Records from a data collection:

________

@[simp] theorem State.setCore_slices : (s.setCore n c).slices = s.slices := rfl
@[simp] theorem State.setCur_slices : (s.setCur c).slices = s.slices := rfl
@[simp] theorem State.setStream_slices : (s.setStream n k st).slices = s.slices := rfl
@[simp] theorem State.setCluster_slices : (s.setCluster n u).slices = s.slices := rfl
@[simp] theorem State.setSt_slices : (s.setSt st).slices = s.slices := rfl
@[simp] theorem State.setDie_slices : (s.setDie n d).slices = s.slices := rfl
@[simp] theorem State.setCtx_slices : (s.setCtx n x).slices = s.slices := rfl
@[simp] theorem State.setPart_slices : (s.setPart n p).slices = s.slices := rfl
@[simp] theorem State.setQueue_slices : (s.setQueue n q).slices = s.slices := rfl

@[simp] theorem State.setCore_nextSlice : (s.setCore n c).nextSlice = s.nextSlice := rfl
@[simp] theorem State.setCur_nextSlice : (s.setCur c).nextSlice = s.nextSlice := rfl
@[simp] theorem State.setStream_nextSlice : (s.setStream n k st).nextSlice = s.nextSlice := rfl
@[simp] theorem State.setCluster_nextSlice : (s.setCluster n u).nextSlice = s.nextSlice := rfl
@[simp] theorem State.setSt_nextSlice : (s.setSt st).nextSlice = s.nextSlice := rfl
@[simp] theorem State.setDie_nextSlice : (s.setDie n d).nextSlice = s.nextSlice := rfl
@[simp] theorem State.setCtx_nextSlice : (s.setCtx n x).nextSlice = s.nextSlice := rfl
@[simp] theorem State.setPart_nextSlice : (s.setPart n p).nextSlice = s.nextSlice := rfl
@[simp] theorem State.setQueue_nextSlice : (s.setQueue n q).nextSlice = s.nextSlice := rfl
@[simp] theorem State.setSlice_nextSlice : (s.setSlice n v).nextSlice = s.nextSlice := rfl

@[simp] theorem State.setCore_mem : (s.setCore n c).mem = s.mem := rfl
@[simp] theorem State.setCur_mem : (s.setCur c).mem = s.mem := rfl
@[simp] theorem State.setStream_mem : (s.setStream n k st).mem = s.mem := rfl
@[simp] theorem State.setCluster_mem : (s.setCluster n u).mem = s.mem := rfl
@[simp] theorem State.setSt_mem : (s.setSt st).mem = s.mem := rfl
@[simp] theorem State.setDie_mem : (s.setDie n d).mem = s.mem := rfl
@[simp] theorem State.setCtx_mem : (s.setCtx n x).mem = s.mem := rfl
@[simp] theorem State.setPart_mem : (s.setPart n p).mem = s.mem := rfl
@[simp] theorem State.setQueue_mem : (s.setQueue n q).mem = s.mem := rfl
@[simp] theorem State.setSlice_mem : (s.setSlice n v).mem = s.mem := rfl
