-- ==== Sys2Proof/Tests/Slice0.lean ====
section
/-! SUPPORT. Our own tests: decoding of words written out from the spec, ill-formed terms, single steps, and for the
statements a state that meets their hypotheses. -/

section

open Sys2Proof Sys2Proof.Machine Sys2Proof.Safety

set_option Elab.async false

namespace Sys2Proof.Tests

/-! ## Words written out from the encodings of the spec, and what they decode to -/

/-- R46, R95: 0x02 in [63:56], rd 5 in [47:43], ra 5 in [42:38], 128 in [31:0]. -/
theorem test_decode_addi : decode [0x0200294000000080] = .ok (.addi ⟨0, 0⟩ 5 5 128) := by decide

/-- R46: rb in [37:33]. -/
theorem test_decode_add : decode [0x0100318A00000000] = .ok (.add ⟨0, 0⟩ 6 6 5) := by decide

/-- R96: the example of `bfx.s`. -/
theorem test_decode_bfxS : decode [0x1F00398100000204] = .ok (.bfxS ⟨0, 0⟩ 7 6 8 4) := by decide

theorem test_decode_li : decode [0x1C0028000000000A] = .ok (.li ⟨0, 0⟩ 5 10) := by decide

/-- R47, R98: a displacement of −3 frames and slot 2. -/
theorem test_decode_bc : decode [0x250031E03FFFFFEA] = .ok (.bc ⟨0, 0⟩ 6 7 4 (-3) 2) := by decide

theorem test_decode_loop : decode [0x2800000140000002] = .ok (.loop ⟨0, 0⟩ 5 0 2) := by decide

theorem test_decode_yield : decode [0x2C00000000000000] = .ok (.yieldI ⟨0, 0⟩) := by decide

/-- R49, R137: the vector example, with tokens and a guard. -/
theorem test_decode_vadd :
    decode [0x4392040A09000BE0] = .ok (.vadd ⟨0b1001, 2⟩ 8 40 72 .f16 7 false) := by decide

theorem test_decode_vshape : decode [0x40000000406000E0] = .ok (.vshape ⟨0, 0⟩ 1 3 0 0) := by decide

theorem test_decode_vlive : decode [0x7D001F80000000E0] = .ok (.vlive ⟨0, 0⟩ 63) := by decide

/-- R50, R171. -/
theorem test_decode_mmul :
    decode [0x80000180080089A0] = .ok (.mmul ⟨0, 0⟩ 0 6 0 16 false 0 true 4 .e4m3 0 false) := by decide

/-- R51, R195. -/
theorem test_decode_ld : decode [0xA000049018000040] = .ok (.ld ⟨0, 0⟩ 9 4 0 .i32 0 0x40) := by decide

theorem test_decode_vld : decode [0xA200038001280000] = .ok (.vld ⟨0, 0⟩ 7 0 0 1 0x280000) := by decide

/-- R52, R118. -/
theorem test_decode_poolScr : decode [0xAB00314005000004] = .ok (.poolReshape ⟨0, 0⟩ 6 5 5 false 4) := by decide

theorem test_decode_rwaitf : decode [0xB200380C03000064] = .ok (.rwaitf ⟨0, 0⟩ 7 6 3 100) := by decide

theorem test_decode_fences :
    decode [0xBA000001E0000000] = .ok (.fenceRel ⟨0, 0⟩ 30) ∧ decode [0xBA000001F1000000] = .ok (.fenceAcq ⟨0, 0⟩ 31) := by decide

theorem test_decode_cluster :
    decode [0xC000000000000000] = .ok (.detach ⟨0, 0⟩) ∧ decode [0xC100000001001003] = .ok (.join ⟨0, 0⟩ 16 3) ∧
      decode [0xC20000001100040F] = .ok (.dsync ⟨0, 0⟩ 1 1 4 15) := by decide

theorem test_decode_scopes_and_atomics :
    decode [0xC400298050000000] = .ok (.scset ⟨0, 0⟩ 5 6 5) ∧
      decode [0xC600298FE0000009] = .ok (.amo ⟨0, 0⟩ 5 6 7 30 0 2 1) ∧
      decode [0xCA0022C000000000] = .ok (.marm ⟨0, 0⟩ 4 11) ∧ decode [0xC900300000000400] = .ok (.mwait ⟨0, 0⟩ 6 1024) := by decide

theorem test_decode_video_and_scheduling :
    decode [0xE100298FE0000000] = .ok (.mask ⟨0, 0⟩ 5 6 7 30) ∧ decode [0xE300298000000025] = .ok (.enq ⟨0, 0⟩ 5 6 37) ∧
      decode [0xE40038005000000C] = .ok (.depDec ⟨0, 0⟩ 7 5 12) := by decide

theorem test_decode_debug_and_fabric :
    decode [0xEA00298E00000001] = .ok (.dump ⟨0, 0⟩ 5 6 7 1) ∧ decode [0xE70001C000000051] = .ok (.tmark ⟨0, 0⟩ 7 0x51) ∧
      decode [0xE500018E00000000] = .ok (.pwr ⟨0, 0⟩ 6 7 0) ∧ decode [0xE600220C0200000E] = .ok (.pamoCas ⟨0, 0⟩ 4 8 6 3 2) ∧
      decode [0xEB00024000000005] = .ok (.ntfy ⟨0, 0⟩ 9 5) := by decide

/-- R57's record, with word 5 laid out as R54's table gives it. -/
theorem test_decode_loopNest :
    decode [0x20A180002F800000, 0x0001000100020004, 0x100001, 0x100001, 0, 0x28000008, 0x48, 0] =
      .ok (.loopNestRecord ⟨0, 0⟩
        (LnRec.mk 0x43 0x2F800000 0x0001000100020004 0x100001 0x100001 0 8 0x28 0x48)) := by decide

/-- R59: an unassigned opcode is refused as such. -/
theorem test_decode_unassigned : (match decode [0xFF00000000000000] with | .ok _ => false | .error _ => true) = true := by decide

/-- R60: a bit that no field of `add` uses is refused. -/
theorem test_decode_stray_bit : (match decode [0x0100318A00000001] with | .ok _ => false | .error _ => true) = true := by decide

/-! ## Ill-formed terms: one for each check of `Instr.wf` -/

/-- The scanner takes none of these (R43 to R57, R60). -/
theorem test_ill_formed_scalar :
    ∀ i ∈ ([.nop ⟨1, 0⟩, .bfx ⟨0, 0⟩ 1 2 0 0, .bfx ⟨0, 0⟩ 1 2 33 32, .bc ⟨0, 0⟩ 1 2 6 0 0, .loop ⟨0, 0⟩ 0 0 0, .tok ⟨0, 0⟩ 0,
        .tok ⟨1, 1⟩ 0, .mfs ⟨0, 0⟩ 1 0x042, .mts ⟨0, 0⟩ 1 0x010,
        .loopNestRecord ⟨0, 0⟩ (LnRec.mk 0x43 1 0 0 0 0 0 0 0), .loopNestRecord ⟨0, 0⟩ (LnRec.mk 0x80 0 0 0 0 1 0 0 0)] : List Instr),
      i.wf = false := by decide

theorem test_ill_formed_vector :
    ∀ i ∈ ([.vshape ⟨0, 0⟩ 63 63 0 0, .vmov ⟨0, 0⟩ 320 1 .i8, .vmov ⟨0, 0⟩ 1 320 .i8, .vmov ⟨0, 0⟩ 1 2 .i64,
        .vadd ⟨0, 0⟩ 1 2 3 .e4m3 0 false, .vadd ⟨0, 0⟩ 1 2 3 .f32 4 false, .vdiv ⟨0, 0⟩ 1 2 3 .i8 0 false, .vabs ⟨0, 0⟩ 1 2 .f16 true,
        .vshl ⟨0, 0⟩ 1 2 3 .f32, .vcmp ⟨0, 0⟩ 1 2 3 .i8 6, .vcmp ⟨0, 0⟩ 1 2 3 .f32 7, .vcvt ⟨0, 0⟩ 1 2 .f16 .f32 4 false false,
        .vcvt ⟨0, 0⟩ 1 2 .f32 .f16 0 true false, .vcvt ⟨0, 0⟩ 1 2 .f32 .f16 5 false false, .vrmrg ⟨0, 0⟩ 1 2 3 0 .i8,
        .vrmrg ⟨0, 0⟩ 1 2 3 128 .n8, .vidx ⟨0, 0⟩ 1 .i32 0 3, .vrdacc ⟨0, 0⟩ 1 2 .f32 0 true false,
        .vaddacc ⟨0, 0⟩ 1 2 .i8 0, .vlive ⟨0, 0⟩ 320] : List Instr),
      i.wf = false := by decide

theorem test_ill_formed_matrix :
    ∀ i ∈ ([.mmul ⟨0, 0⟩ 1 2 0 0 false 0 false 0 .i8 0 false, .mmul ⟨0, 0⟩ 0 2 0 0 false 0 false 0 .f32 0 false,
        .mmul ⟨0, 0⟩ 0 2 0 0 false 0 false 0 .i8 7 true, .mmul ⟨0, 0⟩ 0 2 0 320 false 0 false 0 .i8 0 true,
        .mmuls ⟨0, 0⟩ 0 2 0 0 false 0 false 0 .f16 0 true, .mdrain ⟨0, 0⟩ 0 2 0 0 false 0 false 0 .i4 0 true,
        .mbias ⟨0, 0⟩ 1 2 false 0 false 0 false] : List Instr),
      i.wf = false := by decide

theorem test_ill_formed_memory :
    ∀ i ∈ ([.ld ⟨0, 0⟩ 1 2 0 .i8 3 0, .ld ⟨0, 0⟩ 1 2 0 .f32 0 0, .ld ⟨0, 0⟩ 1 2 0 .i8 1 0, .ld ⟨0, 0⟩ 1 2 1 .i8 0 0,
        .ld ⟨0, 0⟩ 1 0 15 .i8 1 0, .ld ⟨0, 0⟩ 1 0 0 .i8 1 0x400000, .vld ⟨0, 0⟩ 384 0 0 0 0, .cpy ⟨0, 0⟩ 1 0 0 0 0,
        .poolReshape ⟨0, 0⟩ 1 2 6 false 0, .pstat ⟨0, 0⟩ 1 9, .rget ⟨0, 0⟩ 1 2 0, .rclaim ⟨0, 0⟩ 1 2 3 0, .rwaitf ⟨0, 0⟩ 1 2 3 0,
        .semw ⟨0, 0⟩ 1 1 0 0, .semw ⟨0, 0⟩ 1 0 1 0, .sems ⟨0, 0⟩ 1 0 0, .epop ⟨0, 0⟩ 1 2 0] : List Instr),
      i.wf = false := by decide

theorem test_ill_formed_cluster_and_fabric :
    ∀ i ∈ ([.join ⟨0, 0⟩ 0 1, .dsync ⟨0, 0⟩ 1 4 1 0, .dsync ⟨0, 0⟩ 1 0 0 0, .cbcast ⟨0, 0⟩ 1 2 0 0, .dinfo ⟨0, 0⟩ 1 4 0,
        .xsemW ⟨0, 0⟩ 1 1 0 0, .xsemS ⟨0, 0⟩ 1 0 0, .scset ⟨0, 0⟩ 1 2 30, .scget ⟨0, 0⟩ 1 2 5, .amo ⟨0, 0⟩ 1 2 3 0 10 0 0,
        .amo ⟨0, 0⟩ 1 2 3 0 9 0 0, .amo ⟨0, 0⟩ 1 2 3 0 0 0 3, .acas ⟨0, 0⟩ 1 2 3 0 0 2, .mwait ⟨0, 0⟩ 1 0,
        .pwr ⟨0, 0⟩ 1 2 2, .pamoAdd ⟨0, 0⟩ 1 2 3 0 2, .pamoCas ⟨0, 0⟩ 1 2 3 0 2, .ntfy ⟨0, 0⟩ 1 0] : List Instr),
      i.wf = false := by decide


/-! ## States on which the statements speak

For each statement with hypotheses, a state and operands that meet them. -/

/-- A packet of seven slots. -/
def packet : FrameRec := { addr := 0x1000, pa := 0x1000, words := [0x1E00000000000000, 0, 0, 0, 0, 0, 0, 0] }

def header : Header := { addr := 0, words := [0, 0, 0, 0, 0, 0, 0, placePool] }

/-- A device whose core 0 runs stream `k` at the first slot of the packet, in an ordinary slice or a handler slice. -/
def on (k : StreamId) (st : Stream := {}) (c : Core := {}) (x : Ctx := {}) (handler : Bool := false) : State :=
  { State.reset with
    curK := k
    cores := [(0, ({ c with slice := some 0 } : Core).setStream k
      { st with mode := .run, pc := 0x1000, iq := [packet], attached := false })]
    slices := [(0, { ctx := 0, handler := handler, queue := 0, hdr := header, cores := [0], budget := 100 })]
    ctxs := [(0, { x with live := true, mode := if handler then .stopped else .run })] }

/-- Registers of a stream. -/
def regs (vs : List (Nat × W64)) : Stream := { x := vs }

/-- One REG bank of vectors, both accumulator banks, one SCR bank and a RING bank. -/
def vcore : Core := { roles := [(0, 1), (10, 1), (11, 1), (12, 5), (13, 4)] }

/-- A false guard: the inverse of p0. -/
def no : Head := ⟨0, 8⟩

theorem ok_of {ε α : Type} {x : Except ε α} {a : α} (h : x.toOption = some a) : x = .ok a := by
  cases x <;> simp_all [Except.toOption]

theorem some_of {α : Type} {o : Option α} (h : o.isSome = true) : o = some (o.get h) := by
  cases o <;> simp_all

theorem error_of {ε α : Type} {x : Except ε α} (h : x.toOption = none) : ∃ e, x = .error e := by
  cases x <;> simp_all [Except.toOption]

/-- The premises of `CanIssue` and of `CanFinish`, as one decision. -/
def issuable (h : Head) (n : Nat) (pc : PcWord) (s : State) : Bool :=
  decide (s.canRun s.curCore s.curK = true ∧ (s.issueOnly = false ∧ s.chosen = none ∧ s.late = false) ∧ s.expanding = false ∧
    (s.st.issued = false ∧ s.st.popped = (0, 0) ∧ s.st.pushes = [] ∧ s.st.ahead = []) ∧ (s.st.wait = none ∧ s.st.cls = 0) ∧ s.st.skipping = false ∧
    (s.st.notes = [] ∧ s.st.outs = [] ∧ s.st.capt = none ∧ s.st.captScope = none ∧ s.st.poisonDue = false) ∧
    (s.cur.pending = [] ∧ s.cur.reshape = none ∧ s.st.lateTrap = none) ∧ s.stopAtHolds s.curCore s.curK = false ∧ s.atCheckpoint = false ∧
    s.nextPc = some pc ∧ s.cur.lacking (popQueues s.curK h) n = [] ∧ s.cur.crowded s.st.pushes (pushQueues s.curK h) n = [])

theorem canIssue_of {h : Head} {n : Nat} {pc : PcWord} {s : State} (e : issuable h n pc s = true) : CanIssue h n pc s := by
  obtain ⟨a, b, c, d, f, g, i, j, k, l, m, o, p⟩ := of_decide_eq_true e
  exact ⟨⟨a, b, c, d, f, g, i, j, k, l, m⟩, o, p⟩

def finishable (pc : PcWord) (s : State) : Bool :=
  decide (s.canRun s.curCore s.curK = true ∧ (s.issueOnly = false ∧ s.chosen = none ∧ s.late = false) ∧ s.expanding = false ∧
    s.st.issued = true ∧ s.st.guardOn = true ∧ s.st.skipping = false ∧ (s.ctx s.curCtx).traceEn = false ∧
    (s.st.poisonDue = false ∧ (s.st.kind = .plain ∨ s.st.kind = .access)) ∧ s.cur.pending = [] ∧ s.nextPc = some pc)

theorem canFinish_of {pc : PcWord} {s : State} (e : finishable pc s = true) : CanFinish pc s := by
  obtain ⟨a, b, c, d, f, g, i, ⟨j, k⟩, l, m⟩ := of_decide_eq_true e
  exact ⟨a, b, c, d, f, g, Or.inl i, ⟨j, by rcases k with k | k <;> simp [k]⟩, l, m⟩

theorem test_canIssue : ∀ k, CanIssue ⟨0, 0⟩ 1 0x1001 (on k) := by
  intro k; cases k <;> exact canIssue_of (by decide +kernel)

theorem test_guardBit : ∀ k, (on k).guardBit ⟨0, 0⟩ = true := by
  intro k; cases k <;> decide +kernel

theorem test_ordinary : ∀ k, Ordinary (on k) := by
  intro k; cases k <;> exact ⟨_, rfl, rfl, rfl⟩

________

Exercise directions
Every line above that includes the word "pushes" should be listed.

Exercise answer
    (s.st.issued = false ∧ s.st.popped = (0, 0) ∧ s.st.pushes = [] ∧ s.st.ahead = []) ∧ (s.st.wait = none ∧ s.st.cls = 0) ∧ s.st.skipping = false ∧
    s.nextPc = some pc ∧ s.cur.lacking (popQueues s.curK h) n = [] ∧ s.cur.crowded s.st.pushes (pushQueues s.curK h) n = [])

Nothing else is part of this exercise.